The most similar string [duplicate]

I need to calculate the similarity between 2 strings. So what exactly do I mean? Let me explain with an example:
The real word: hospital
Mistaken word: haspita
Now my aim is to determine how many characters I need to modify the mistaken word to obtain the real word. In this example, I need to modify 2 letters. So what would be the percent? I take the length of the real word always. So it becomes 2 / 8 = 25% so these 2 given string DSM is 75%.
How can I achieve this with performance being a key consideration?
I just addressed this exact same issue a few weeks ago. Since someone is asking now, I'll share the code. In my exhaustive tests my code is about 10x faster than the C# example on Wikipedia even when no maximum distance is supplied. When a maximum distance is supplied, this performance gain increases to 30x - 100x +. Note a couple key points for performance:
If you need to compare the same words over and over, first convert the words to arrays of integers. The Damerau-Levenshtein algorithm includes many >, <, == comparisons, and ints compare much faster than chars.
It includes a short-circuiting mechanism to quit if the distance exceeds a provided maximum
Use a rotating set of three arrays rather than a massive matrix as in all the implementations I've see elsewhere
Make sure your arrays slice accross the shorter word width.
Code (it works the exact same if you replace int[] with String in the parameter declarations:
/// <summary>
/// Computes the Damerau-Levenshtein Distance between two strings, represented as arrays of
/// integers, where each integer represents the code point of a character in the source string.
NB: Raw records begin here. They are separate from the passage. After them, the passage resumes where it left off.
theorem execConflictEnd_only {my : May} (t : Time) (s : State) (hf_now : Field.now ∈ my.fields) (hf_regs : Field.regs ∈
    my.fields) (hf_freeIdx : Field.freeIdx ∈ my.fields) (hf_firstSeen : Field.firstSeen ∈ my.fields) (hf_yew : Field.yew ∈
    my.fields) (hf_cmpl : Field.cmpl ∈ my.fields) (hf_cmplWait : Field.cmplWait ∈ my.fields) (hf_hirqLow : Field.hirqLow ∈
    my.fields) (hf_mbox : Field.mbox ∈ my.fields) (hf_nor : Field.nor ∈ my.fields) (hf_laurel : Field.laurel ∈ my.fields)
    (hf_lanes : Field.lanes ∈ my.fields) (hf_pose : Field.pose ∈ my.fields) (hf_gnss : Field.gnss ∈ my.fields) (hf_ports :
    Field.ports ∈ my.fields) (hf_ring : Field.ring ∈ my.fields) (hp_3 : 3 ∈ my.pages) (hp_4 : 4 ∈ my.pages) (hp_5 : 5 ∈
    my.pages) (hp_6 : 6 ∈ my.pages) (hp_7 : 7 ∈ my.pages) (hall : ∀ n : LaneIx, n ∈ my.lanes) : ∃ u, execConflictEnd t s =
    .next u ∧ Only my s u := by
  have hs := Only.refl my s
  unfold execConflictEnd
  dsimp only
  (repeat' split) <;> exact ⟨_, rfl, by simp +contextual (maxDischargeDepth := 99) [hs, hf_now, hf_regs, hf_freeIdx,
                          hf_firstSeen, hf_yew, hf_cmpl, hf_cmplWait, hf_hirqLow, hf_mbox, hf_nor, hf_laurel, hf_lanes,
                          hf_pose, hf_gnss, hf_ports, hf_ring, hp_3, hp_4, hp_5, hp_6, hp_7, hall]⟩

theorem execTakeover_only {my : May} (t : Time) (s : State) (hf_now : Field.now ∈ my.fields) (hf_regs : Field.regs ∈
    my.fields) (hf_ctrlDue : Field.ctrlDue ∈ my.fields) (hf_yew : Field.yew ∈ my.fields) (hf_hirqLow : Field.hirqLow ∈
    my.fields) (hf_laurel : Field.laurel ∈ my.fields) (hf_lanes : Field.lanes ∈ my.fields) (hf_trav : Field.trav ∈
    my.fields) (hf_fpe : Field.fpe ∈ my.fields) (hp_3 : 3 ∈ my.pages) (hp_6 : 6 ∈ my.pages) (hp_28 : 28 ∈ my.pages) (hall :
    ∀ n : LaneIx, n ∈ my.lanes) : ∃ u, execTakeover t s = .next u ∧ Only my s u := by
  have hs := Only.refl my s
  unfold execTakeover
  dsimp only
  split
  · split
    · refine ⟨_, rfl, ?_⟩
      split <;> simp +contextual (maxDischargeDepth := 99) [hs, hf_now, hf_regs, hf_ctrlDue, hf_yew, hf_hirqLow, hf_laurel, hf_lanes, hf_trav, hf_fpe, hp_3, hp_6, hp_28, hall]
    · exact ⟨_, rfl, by simp +contextual (maxDischargeDepth := 99) [hs, hf_now, hf_regs, hf_ctrlDue, hf_yew, hf_hirqLow,
        hf_laurel, hf_lanes, hf_trav, hf_fpe, hp_3, hp_6, hp_28, hall]⟩
  · exact ⟨_, rfl, by simp +contextual (maxDischargeDepth := 99) [hs, hf_now, hf_regs, hf_ctrlDue, hf_yew, hf_hirqLow,
      hf_laurel, hf_lanes, hf_trav, hf_fpe, hp_3, hp_6, hp_28, hall]⟩

theorem execHandover_only {my : May} (t : Time) (s : State) (hf_now : Field.now ∈ my.fields) (hf_regs : Field.regs ∈
    my.fields) (hf_laurel : Field.laurel ∈ my.fields) (hp_3 : 3 ∈ my.pages) : ∃ u, execHandover t s = .next u ∧ Only my s u
    := by
  have hs := Only.refl my s
  unfold execHandover
  dsimp only
  (repeat' split) <;> exact ⟨_, rfl, by simp +contextual (maxDischargeDepth := 99) [hs, hf_now, hf_regs, hf_laurel, hp_3]⟩

theorem execXchkIdentify_only {my : May} (t : Time) (okA : Bool) (okB : Bool) (s : State) (hf_now : Field.now ∈ my.fields)
    (hf_regs : Field.regs ∈ my.fields) (hf_yew : Field.yew ∈ my.fields) (hf_hirqLow : Field.hirqLow ∈ my.fields) (hf_laurel
    : Field.laurel ∈ my.fields) (hf_gnss : Field.gnss ∈ my.fields) (hp_3 : 3 ∈ my.pages) (hp_6 : 6 ∈ my.pages) : ∃ u,
    execXchkIdentify t okA okB s = .next u ∧ Only my s u := by
  have hs := Only.refl my s
  unfold execXchkIdentify
  dsimp only
  (repeat' split) <;> exact ⟨_, rfl, by simp +contextual (maxDischargeDepth := 99) [hs, hf_now, hf_regs, hf_yew, hf_hirqLow,
                          hf_laurel, hf_gnss, hp_3, hp_6]⟩

theorem execSuspectClear_only {my : May} (t : Time) (s : State) (hf_now : Field.now ∈ my.fields) (hf_laurel : Field.laurel ∈
    my.fields) : ∃ u, execSuspectClear t s = .next u ∧ Only my s u := by
  have hs := Only.refl my s
  unfold execSuspectClear
  dsimp only
  (repeat' split) <;> exact ⟨_, rfl, by simp +contextual (maxDischargeDepth := 99) [hs, hf_now, hf_laurel]⟩

theorem execKatNow_only {my : May} (t : Time) (okA : Bool) (okB : Bool) (s : State) (hf_now : Field.now ∈ my.fields)
    (hf_regs : Field.regs ∈ my.fields) (hf_freeIdx : Field.freeIdx ∈ my.fields) (hf_yew : Field.yew ∈ my.fields) (hf_hirqLow
    : Field.hirqLow ∈ my.fields) (hf_laurel : Field.laurel ∈ my.fields) (hf_gnss : Field.gnss ∈ my.fields) (hp_3 : 3 ∈
    my.pages) (hp_6 : 6 ∈ my.pages) : ∃ u, execKatNow t okA okB s = .next u ∧ Only my s u := by
  have hs := Only.refl my s
  unfold execKatNow
  dsimp only
  (repeat' split) <;> exact ⟨_, rfl, by simp +contextual (maxDischargeDepth := 99) [hs, hf_now, hf_regs, hf_freeIdx, hf_yew,
                          hf_hirqLow, hf_laurel, hf_gnss, hp_3, hp_6]⟩

theorem execKatPeriodic_only {my : May} (t : Time) (okA : Bool) (okB : Bool) (s : State) (hf_now : Field.now ∈ my.fields)
    (hf_regs : Field.regs ∈ my.fields) (hf_freeIdx : Field.freeIdx ∈ my.fields) (hf_yew : Field.yew ∈ my.fields) (hf_hirqLow
    : Field.hirqLow ∈ my.fields) (hf_laurel : Field.laurel ∈ my.fields) (hf_gnss : Field.gnss ∈ my.fields) (hp_3 : 3 ∈
    my.pages) (hp_6 : 6 ∈ my.pages) : ∃ u, execKatPeriodic t okA okB s = .next u ∧ Only my s u := by
  have hs := Only.refl my s
  unfold execKatPeriodic
  dsimp only
  (repeat' split) <;> exact ⟨_, rfl, by simp +contextual (maxDischargeDepth := 99) [hs, hf_now, hf_regs, hf_freeIdx, hf_yew,
                          hf_hirqLow, hf_laurel, hf_gnss, hp_3, hp_6]⟩

theorem execRejoin_only {my : May} (t : Time) (h : Half) (s : State) (hf_now : Field.now ∈ my.fields) (hf_regs : Field.regs
    ∈ my.fields) (hf_yew : Field.yew ∈ my.fields) (hf_laurel : Field.laurel ∈ my.fields) (hp_3 : 3 ∈ my.pages) : ∃ u,
    execRejoin t h s = .next u ∧ Only my s u := by
  have hs := Only.refl my s
  unfold execRejoin
  dsimp only
  (repeat' split) <;> exact ⟨_, rfl, by simp +contextual (maxDischargeDepth := 99) [hs, hf_now, hf_regs, hf_yew, hf_laurel,
                          hp_3]⟩

theorem execRejoinDone_only {my : May} (t : Time) (h : Half) (ok : Bool) (s : State) (hf_now : Field.now ∈ my.fields)
    (hf_regs : Field.regs ∈ my.fields) (hf_freeIdx : Field.freeIdx ∈ my.fields) (hf_yew : Field.yew ∈ my.fields) (hf_hirqLow
    : Field.hirqLow ∈ my.fields) (hf_laurel : Field.laurel ∈ my.fields) (hf_gnss : Field.gnss ∈ my.fields) (hf_map :
    Field.map ∈ my.fields) (hp_3 : 3 ∈ my.pages) (hp_6 : 6 ∈ my.pages) : ∃ u, execRejoinDone t h ok s = .next u ∧ Only my s
    u := by
  have hs := Only.refl my s
  unfold execRejoinDone
  dsimp only
  (repeat' split) <;> exact ⟨_, rfl, by simp +contextual (maxDischargeDepth := 99) [hs, hf_now, hf_regs, hf_freeIdx, hf_yew,
                          hf_hirqLow, hf_laurel, hf_gnss, hf_map, hp_3, hp_6]⟩

theorem execFence_only {my : May} (t : Time) (v : Word) (s : State) (hf_now : Field.now ∈ my.fields) (hf_regs : Field.regs ∈
    my.fields) (hf_held : Field.held ∈ my.fields) (hf_yew : Field.yew ∈ my.fields) (hf_hirqLow : Field.hirqLow ∈ my.fields)
    (hf_lanes : Field.lanes ∈ my.fields) (hf_banks : Field.banks ∈ my.fields) (hf_pwm : Field.pwm ∈ my.fields) (hf_eng :
    Field.eng ∈ my.fields) (hf_fbk : Field.fbk ∈ my.fields) (hf_fpe : Field.fpe ∈ my.fields) (hp_0 : 0 ∈ my.pages) (hp_6 : 6
    ∈ my.pages) (hall : ∀ n : LaneIx, n ∈ my.lanes) : ∃ u, execFence t v s = .next u ∧ Only my s u := by
  have hs := Only.refl my s
  unfold execFence
  dsimp only
  (repeat' split) <;> exact ⟨_, rfl, by simp +contextual (maxDischargeDepth := 99) [hs, hf_now, hf_regs, hf_held, hf_yew,
                          hf_hirqLow, hf_lanes, hf_banks, hf_pwm, hf_eng, hf_fbk, hf_fpe, hp_0, hp_6, hall]⟩

theorem execLaneSelfFail_only {my : May} (t : Time) (n : LaneIx) (test : BitVec 16) (s : State) (hf_now : Field.now ∈
    my.fields) (hf_regs : Field.regs ∈ my.fields) (hf_held : Field.held ∈ my.fields) (hf_yew : Field.yew ∈ my.fields)
    (hf_hirqLow : Field.hirqLow ∈ my.fields) (hf_lanes : Field.lanes ∈ my.fields) (hf_banks : Field.banks ∈ my.fields)
    (hf_pwm : Field.pwm ∈ my.fields) (hf_eng : Field.eng ∈ my.fields) (hf_fbk : Field.fbk ∈ my.fields) (hf_fpe : Field.fpe ∈
    my.fields) (hp_0 : 0 ∈ my.pages) (hp_6 : 6 ∈ my.pages) (hl_n : n ∈ my.lanes) : ∃ u, execLaneSelfFail t n test s = .next
    u ∧ Only my s u := by
  have hs := Only.refl my s
  unfold execLaneSelfFail
  dsimp only
  (repeat' split) <;> exact ⟨_, rfl, by simp +contextual (maxDischargeDepth := 99) [hs, hf_now, hf_regs, hf_held, hf_yew,
                          hf_hirqLow, hf_lanes, hf_banks, hf_pwm, hf_eng, hf_fbk, hf_fpe, hp_0, hp_6, hl_n]⟩

theorem execAutofence_only {my : May} (t : Time) (n : LaneIx) (s : State) (hf_now : Field.now ∈ my.fields) (hf_regs :
    Field.regs ∈ my.fields) (hf_held : Field.held ∈ my.fields) (hf_yew : Field.yew ∈ my.fields) (hf_hirqLow : Field.hirqLow
    ∈ my.fields) (hf_lanes : Field.lanes ∈ my.fields) (hf_banks : Field.banks ∈ my.fields) (hf_pwm : Field.pwm ∈ my.fields)
    (hf_eng : Field.eng ∈ my.fields) (hf_fbk : Field.fbk ∈ my.fields) (hf_fpe : Field.fpe ∈ my.fields) (hp_0 : 0 ∈ my.pages)
    (hp_6 : 6 ∈ my.pages) (hl_n : n ∈ my.lanes) : ∃ u, execAutofence t n s = .next u ∧ Only my s u := by
  have hs := Only.refl my s
  unfold execAutofence
  dsimp only
  (repeat' split) <;> exact ⟨_, rfl, by simp +contextual (maxDischargeDepth := 99) [hs, hf_now, hf_regs, hf_held, hf_yew,
                          hf_hirqLow, hf_lanes, hf_banks, hf_pwm, hf_eng, hf_fbk, hf_fpe, hp_0, hp_6, hl_n]⟩

theorem execSeal_only {my : May} (t : Time) (crc : Word) (s : State) (hf_now : Field.now ∈ my.fields) (hf_regs : Field.regs
    ∈ my.fields) (hf_checking : Field.checking ∈ my.fields) (hf_sealExp : Field.sealExp ∈ my.fields) (hf_sealSnap :
    Field.sealSnap ∈ my.fields) (hf_sealFail : Field.sealFail ∈ my.fields) (hp_0 : 0 ∈ my.pages) : ∃ u, execSeal t crc s =
    .next u ∧ Only my s u := by
  have hs := Only.refl my s
  unfold execSeal
  dsimp only
  (repeat' split) <;> exact ⟨_, rfl, by simp +contextual (maxDischargeDepth := 99) [hs, hf_now, hf_regs, hf_checking,
                          hf_sealExp, hf_sealSnap, hf_sealFail, hp_0]⟩
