/-- States and operands that meet the hypotheses of each clause of BulkItems. -/
theorem witness_BulkItems :
  (∃ (gs : List Seg) (rest : List (List Seg)) (r : CfgRec) (s : State), s.canon = true ∧ s.up = true ∧ (s.q 3).whole = gs
    :: rest ∧ takeRec (itemData gs) = some (r, []) ∧ burstOk r.addr r.words.length false = true ∧ (pageOf s.member (r.addr
    / 4096)).isSome = true ∧ 0x100 ≤ r.addr % 4096 ∧ r.addr % 4096 + 4 * r.words.length ≤ 0x800 ∧ r.addr / 4096 ≠ 0x1B ∧
    s.cmpl.length < 512 ∧ s.sealed = false) ∧
  (∃ (gs : List Seg) (rest : List (List Seg)) (r : CfgRec) (s : State) (k : _) (i : _) (d : _), s.canon = true ∧ s.up =
    true ∧ (s.q 3).whole = gs :: rest ∧ takeRec (itemData gs) = some (r, []) ∧ burstOk r.addr r.words.length false = true ∧
    (pageOf s.member (r.addr / 4096)).isSome = true ∧ 0x100 ≤ r.addr % 4096 ∧ r.addr % 4096 + 4 * r.words.length ≤ 0x800 ∧
    r.addr / 4096 ≠ 0x1B ∧ s.cmpl.length < 512 ∧ s.sealed = true ∧ pageOf s.member (r.addr / 4096) = some (k, i) ∧ findReg
    k (r.addr % 4096) = some d ∧ d.rwl ≠ 0) ∧
  (∃ (gs : List Seg) (rest : List (List Seg)) (s : State), s.up = true ∧ (s.q 3).whole = gs :: rest ∧ itemData gs ≠ [] ∧
    takeRec (itemData gs) = none ∧ s.cmpl.length < 512) :=
  ⟨⟨[(⟨true, true, true, 3, 7, leBytes 4 (0x12108 / 4 * 1024 + 0) ++ leBytes 4 0xFFFF⟩ : Seg)], [], ⟨0x12108, [0xFFFF]⟩, hq1 (sd .primrose) 3 (leBytes 4 (0x12108 / 4 * 1024 + 0) ++ leBytes 4 0xFFFF), by decide +kernel⟩,
   ⟨[(⟨true, true, true, 3, 7, leBytes 4 (0x12108 / 4 * 1024 + 0) ++ leBytes 4 0xFFFF⟩ : Seg)], [], ⟨0x12108, [0xFFFF]⟩, hq1 (sd .idle) 3 (leBytes 4 (0x12108 / 4 * 1024 + 0) ++ leBytes 4 0xFFFF), PageKind.tpls, 0, ((findReg .tpls 0x108).getD { off := 0 }), by decide +kernel⟩,
   ⟨[(⟨true, true, true, 3, 7, [1,2,3]⟩ : Seg)], [], hq1 (sd .idle) 3 [1,2,3], by decide +kernel⟩⟩

/-- States and operands that meet the hypotheses of each clause of Mailboxes. -/
theorem witness_Mailboxes :
  (∃ (k : Fin 8) (s : State), s.running = true ∧ 6 ≤ k.val) ∧
  (∃ (k : Fin 8) (s : State), s.running = true ∧ k.val < 6 ∧ (s.mb k.val).txPend = false ∧ (s.mb k.val).tx.length < 16) ∧
  (∃ (k : Fin 8) (s : State), s.running = true ∧ k.val < 6 ∧ ((s.mb k.val).txPend = true ∨ 16 ≤ (s.mb k.val).tx.length)) ∧
  (∃ (k : Fin 8) (s : State), s.running = true ∧ k.val < 6 ∧ (s.mb k.val).tx ≠ [] ∧ (s.mb k.val).txPend = false) ∧
  (∃ (k : Fin 8) (r : List Word) (rs : List (List Word)) (s : State), s.up = true ∧ (s.mb k.val).replies = r :: rs ∧ (s.mb
    k.val).rx = []) ∧
  (∃ (s : State), s.running = true) ∧
  (∃ (k : Fin 8) (h : Half) (c : Cmd) (s : State), s.mbHalf k.val = some h ∧ s.up = true ∧ s.runs h = true ∧ (s.mb
    k.val).txPend = true ∧ (s.mb k.val).inbox = none ∧ c = parseCmd k.val (s.mb k.val).tx) :=
  ⟨⟨6, sd .idle, by decide +kernel⟩,
   ⟨5, (sd .idle).modMb 5 (fun m => { m with tx := List.replicate 15 1 }), by decide +kernel⟩,
   ⟨5, (sd .idle).modMb 5 (fun m => { m with tx := List.replicate 16 1 }), by decide +kernel⟩,
   ⟨0, (sd .idle).modMb 0 (fun m => { m with tx := [1] }), by decide +kernel⟩,
   ⟨5, [1,2], [[3]], (sd .idle).modMb 5 (fun m => { m with replies := [[1,2],[3]] }), by decide +kernel⟩,
   ⟨(sd .idle).modMb 5 (fun m => { m with rx := [1,2], rxReady := true }), by decide +kernel⟩,
   ⟨0, .a, parseCmd 0 (cw opEcho 9 []), (sd .idle).modMb 0 (fun m => { m with tx := cw opEcho 9 [], txPend := true }), by decide +kernel⟩⟩

/-- States and operands that meet the hypotheses of each clause of ShortCommands. -/
theorem witness_ShortCommands :
  (∃ (k : Fin 8) (c : Cmd) (s : State), CmdWaits s k opGetInfo c ∧ s.cmdCheck c = none) ∧
  (∃ (k : Fin 8) (c : Cmd) (s : State), CmdWaits s k opEcho c ∧ s.cmdCheck c = none) ∧
  (∃ (k : Fin 8) (c : Cmd) (s : State), CmdWaits s k opDirSet c ∧ s.cmdCheck c = none ∧ s.nor.present = true) ∧
  (∃ (k : Fin 8) (c : Cmd) (s : State), s.canon = true ∧ CmdWaits s k opPatchSelect c ∧ s.cmdCheck c = none ∧ s.nor.present
    = true) ∧
  (∃ (k : Fin 8) (c : Cmd) (s : State), CmdWaits s k opCfgClear c ∧ s.cmdCheck c = none ∧ s.nor.present = true) ∧
  (∃ (k : Fin 8) (c : Cmd) (l : LongCmd) (s : State), CmdWaits s k opAbort c ∧ s.cmdCheck c = none ∧ s.nor.long = some l ∧
    l.final = none) ∧
  (∃ (k : Fin 8) (c : Cmd) (s : State), CmdWaits s k opKeyRevoke c ∧ s.cmdCheck c = none) :=
  ⟨⟨0, parseCmd 0 (cw opGetInfo 9 []), mbx (nors .idle) 0 (cw opGetInfo 9 []), by decide +kernel⟩,
   ⟨0, parseCmd 0 (cw opEcho 9 []), mbx (nors .idle) 0 (cw opEcho 9 []), by decide +kernel⟩,
   ⟨0, parseCmd 0 (cw opDirSet 9 [0x01000302, 0x500000, 0x20000]), mbx (nors .primrose) 0 (cw opDirSet 9 [0x01000302, 0x500000, 0x20000]), by decide +kernel⟩,
   ⟨0, parseCmd 0 (cw opPatchSelect 9 [1]), mbx (nors .idle) 0 (cw opPatchSelect 9 [1]), by decide +kernel⟩,
   ⟨0, parseCmd 0 (cw opCfgClear 9 []), mbx (nors .idle) 0 (cw opCfgClear 9 []), by decide +kernel⟩,
   ⟨0, parseCmd 0 (cw opAbort 9 [5]), lc opNorRead, mbx ({ nors .run with nor := { (nors .run).nor with long := some (lc opNorRead) } }) 0 (cw opAbort 9 [5]), by decide +kernel⟩,
   ⟨0, parseCmd 0 (cw opKeyRevoke 9 [3]), mbx (sd .primrose) 0 (cw opKeyRevoke 9 [3]), by decide +kernel⟩⟩

/-- States and operands that meet the hypotheses of each clause of LongCommands. -/
theorem witness_LongCommands :
  (∃ (k : Fin 8) (c : Cmd) (s : State), s.canon = true ∧ CmdWaits s k opNorRead c ∧ s.cmdCheck c = none) ∧
  (∃ (k : Fin 8) (c : Cmd) (s : State), s.canon = true ∧ CmdWaits s k opNorErase c ∧ s.cmdCheck c = none) ∧
  (∃ (k : Fin 8) (c : Cmd) (s : State), s.canon = true ∧ CmdWaits s k opNorWrite c ∧ s.cmdCheck c = none) ∧
  (∃ (k : Fin 8) (c : Cmd) (s : State), s.canon = true ∧ CmdWaits s k opNorCrc c ∧ s.cmdCheck c = none) ∧
  (∃ (k : Fin 8) (c : Cmd) (s : State), s.canon = true ∧ CmdWaits s k opPatchStage c ∧ s.cmdCheck c = none) ∧
  (∃ (k : Fin 8) (c : Cmd) (s : State), s.canon = true ∧ CmdWaits s k opCfgSave c ∧ s.cmdCheck c = none) ∧
  (∃ (k : Fin 8) (c : Cmd) (s : State), s.canon = true ∧ CmdWaits s k opLogRead c ∧ s.cmdCheck c = none) :=
  ⟨⟨0, parseCmd 0 (cw opNorRead 9 [0x7FFFFF, 1]), mbx (nors .idle) 0 (cw opNorRead 9 [0x7FFFFF, 1]), by decide +kernel⟩,
   ⟨0, parseCmd 0 (cw opNorErase 9 [0x7FF000, 4096]), mbx (nors .idle) 0 (cw opNorErase 9 [0x7FF000, 4096]), by decide +kernel⟩,
   ⟨0, parseCmd 0 (cw opNorWrite 9 [0x7FFFF0, 16, 65535]), mbx (nors .idle) 0 (cw opNorWrite 9 [0x7FFFF0, 16, 65535]), by decide +kernel⟩,
   ⟨3, parseCmd 3 (cw opNorCrc 9 [0x7FFFF0, 16]), mbx (nors .run) 3 (cw opNorCrc 9 [0x7FFFF0, 16]), by decide +kernel⟩,
   ⟨0, parseCmd 0 (cw opPatchStage 9 [65535, 1]), mbx (nors .idle) 0 (cw opPatchStage 9 [65535, 1]), by decide +kernel⟩,
   ⟨0, parseCmd 0 (cw opCfgSave 9 []), mbx (nors .idle) 0 (cw opCfgSave 9 []), by decide +kernel⟩,
   ⟨0, parseCmd 0 (cw opLogRead 9 [2, 0xFFFFFFFF, 1]), mbx (nors .idle) 0 (cw opLogRead 9 [2, 0xFFFFFFFF, 1]), by decide +kernel⟩⟩

/-- States and operands that meet the hypotheses of each clause of CommandChecks. -/
theorem witness_CommandChecks :
  (∃ (t : Time) (k : Fin 8) (c : Cmd) (st : Nat) (d : Nat) (op : Nat) (i : Instr) (s : State), CmdWaits s k op c ∧
    s.cmdCheck c = some (st, d) ∧ (op, i) ∈ [(opGetInfo, Instr.getInfo t k), (opEcho, .echo t k), (opNorRead, .norRead t
    k), (opNorErase, .norErase t k), (opNorWrite, .norWrite t k), (opNorCrc, .norCrc t k), (opDirSet, .dirSet t k),
    (opPatchStage, .patchStage t k), (opPatchSelect, .patchSelect t k), (opCfgSave, .cfgSave t k), (opCfgClear, .cfgClear t
    k), (opLogRead, .logRead t k), (opAbort, .abort t k), (opKeyRevoke, .keyRevoke t k)]) :=
  ⟨0, 0, parseCmd 0 (cw opKeyRevoke 9 [4]), rsBadArg, 0, opKeyRevoke, .keyRevoke 0 0, mbx (sd .primrose) 0 (cw opKeyRevoke 9 [4]), by decide +kernel⟩

/-- States and operands that meet the hypotheses of each clause of PortEvents. -/
theorem witness_PortEvents :
  (∃ (o : NorOp) (s : State), s.nor.cur = some o ∧ s.nor.long = none) ∧
  (∃ (o : NorOp) (s : State), s.nor.cur = some o ∧ o.recorder = true ∧ s.nor.long = none) ∧
  (∃ (o : NorOp) (c : LongCmd) (s : State), s.nor.cur = some o ∧ o.recorder = false ∧ s.nor.long = some c ∧ c.op =
    opNorErase ∧ c.final = none ∧ c.aborting = false ∧ s.nor.present = true ∧ s.nor.cmdQ = [] ∧ s.nor.recQ = [] ∧
    s.nor.suspended = none ∧ c.arg 1 ≤ c.done + o.size) ∧
  (∃ (t : Time) (o : NorOp) (s : State) (c : _), s.canon = true ∧ s.nor.cur = some o ∧ s.nor.curSince + s.fld
    NOR.NOR_CFG.OP_TMO_MS * msPs ≤ max s.now t ∧ o.recorder = false ∧ s.nor.long = some c) ∧
  (∃ (t : Time) (o : NorOp) (s : State), s.canon = true ∧ s.nor.cur = some o ∧ s.nor.curSince + s.fld NOR.NOR_CFG.OP_TMO_MS
    * msPs ≤ max s.now t ∧ s.nor.long = none) ∧
  (∃ (c : LongCmd) (st : Nat) (d : Nat) (r : List Word) (s : State), s.canon = true ∧ s.nor.long = some c ∧ c.final = some
    (st, d, r)) ∧
  (∃ (t : Time) (c : LongCmd) (s : State), s.nor.long = some c ∧ c.op = opNorWrite ∧ c.buf = [] ∧ c.final = none ∧ c.got <
    c.arg 1 ∧ s.cmdOpBusy = false ∧ c.lastSeg + secPs ≤ max s.now t) :=
  ⟨⟨nop .erase4 false, { sd .idle with nor := { NorState.reset with present := true, cur := some (nop .erase4 false), long := none } }, by decide +kernel⟩,
   ⟨{ nop .program true with recs := [(.a, 0)] }, { recs8 (sv .idle) with nor := { NorState.reset with present := true, cur := some { nop .program true with recs := [(.a, 0)] } } }, by decide +kernel⟩,
   ⟨nop .erase4 false, { lc opNorErase with args := [0, 4096] }, { sd .idle with nor := { NorState.reset with present := true, cur := some (nop .erase4 false), long := some { lc opNorErase with args := [0, 4096] } } }, by decide +kernel⟩,
   ⟨0xFFFFFFFFFFFFFF, nop .program false, { sd .idle with nor := { NorState.reset with present := true, cur := some (nop .program false), long := some (lc opNorWrite) } }, lc opNorWrite, by decide +kernel⟩,
   ⟨0xFFFFFFFFFFFFFF, nop .program true, { sd .idle with nor := { NorState.reset with present := true, cur := some (nop .program true), long := none } }, by decide +kernel⟩,
   ⟨{ lc opNorWrite with final := some (rsOk, 7, [9]) }, rsOk, 7, [9], { sd .idle with nor := { NorState.reset with present := true, cur := none, long := some { lc opNorWrite with final := some (rsOk, 7, [9]) } } }, by decide +kernel⟩,
   ⟨1000000000000, { lc opNorWrite with args := [0, 4, 0] }, { sd .idle with nor := { NorState.reset with present := true, cur := none, long := some { lc opNorWrite with args := [0, 4, 0] } } }, by decide +kernel⟩⟩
/// Includes an optional threshhold which can be used to indicate the maximum allowable distance.
/// </summary>
/// <param name="source">An array of the code points of the first string</param>
/// <param name="target">An array of the code points of the second string</param>
/// <param name="threshold">Maximum allowable distance</param>
/// <returns>Int.MaxValue if threshhold exceeded; otherwise the Damerau-Leveshteim distance between the strings</returns>
public static int DamerauLevenshteinDistance(int[] source, int[] target, int threshold) {
int length1 = source.Length;
int length2 = target.Length;
// Return trivial case - difference in string lengths exceeds threshhold
if (Math.Abs(length1 - length2) > threshold) { return int.MaxValue; }
// Ensure arrays [i] / length1 use shorter length
if (length1 > length2) {
Swap(ref target, ref source);
Swap(ref length1, ref length2);
}
int maxi = length1;
int maxj = length2;
int[] dCurrent = new int[maxi + 1];
int[] dMinus1 = new int[maxi + 1];
int[] dMinus2 = new int[maxi + 1];
int[] dSwap;
for (int i = 0; i <= maxi; i++) { dCurrent[i] = i; }
int jm1 = 0, im1 = 0, im2 = -1;
for (int j = 1; j <= maxj; j++) {
// Rotate
dSwap = dMinus2;
dMinus2 = dMinus1;
dMinus1 = dCurrent;
dCurrent = dSwap;
// Initialize
int minDistance = int.MaxValue;
dCurrent[0] = j;
im1 = 0;
im2 = -1;
for (int i = 1; i <= maxi; i++) {
int cost = source[im1] == target[jm1] ? 0 : 1;
int del = dCurrent[im1] + 1;
int ins = dMinus1[i] + 1;
int sub = dMinus1[im1] + cost;
//Fastest execution for min value of 3 integers
int min = (del > ins) ? (ins > sub ? sub : ins) : (del > sub ? sub : del);
if (i > 1 && j > 1 && source[im2] == target[jm1] && source[im1] == target[j - 2])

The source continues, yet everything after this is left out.